Every entry that follows should be reproduced exactly.

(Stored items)
* * * * * * * * *

-- ==== Sys2Proof/Machine/Parity.lean ====
section
/-! DEFINITION. ParityUnit (41_parity_unit.md): the parity bit of a byte, and the command `PARITY`. -/

namespace Sys2Proof.Machine

/-- The number of bits of a byte that are 1 (41_parity_unit.md R100). -/
def popcount (b : Byte) : Nat := (List.range 8).countP (fun k => b.getLsbD k)

/-- `compute_parity` (41_parity_unit.md R100), over all eight bits of the byte (R102). -/
def computeParity (b : Byte) (m : ParityMode) : Bool :=
  match m with
  | .even => decide (popcount b % 2 = 1)
  | .odd => decide (1 - popcount b % 2 = 1)

/-- `PARITY` between acceptance and completion (41_parity_unit.md R101). -/
def parityBody (s : State) : State :=
  match s.parityMode with
  | none => raise .invalid s
  | some m => setResult (BitVec.zeroExtend 8 (BitVec.ofBool (computeParity s.argByte m))) false s

/-- `PARITY` (41_parity_unit.md R101). -/
def execParity (s : State) : Host.Outcome State Fault Refusal := .next (command parityBody s)

end Sys2Proof.Machine
end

* * * * * * * * *

▶ RESULT OF THE EXERCISE
-- ==== Sys2Proof/Machine/Parity.lean ====
section
/-! DEFINITION. ParityUnit (41_parity_unit.md): the parity bit of a byte, and the command `PARITY`. -/

namespace Sys2Proof.Machine

/-- The number of bits of a byte that are 1 (41_parity_unit.md R100). -/
def popcount (b : Byte) : Nat := (List.range 8).countP (fun k => b.getLsbD k)

/-- `compute_parity` (41_parity_unit.md R100), over all eight bits of the byte (R102). -/
def computeParity (b : Byte) (m : ParityMode) : Bool :=
  match m with
  | .even => decide (popcount b % 2 = 1)
  | .odd => decide (1 - popcount b % 2 = 1)

/-- `PARITY` between acceptance and completion (41_parity_unit.md R101). -/
def parityBody (s : State) : State :=
  match s.parityMode with
  | none => raise .invalid s
  | some m => setResult (BitVec.zeroExtend 8 (BitVec.ofBool (computeParity s.argByte m))) false s

/-- `PARITY` (41_parity_unit.md R101). -/
def execParity (s : State) : Host.Outcome State Fault Refusal := .next (command parityBody s)

end Sys2Proof.Machine
end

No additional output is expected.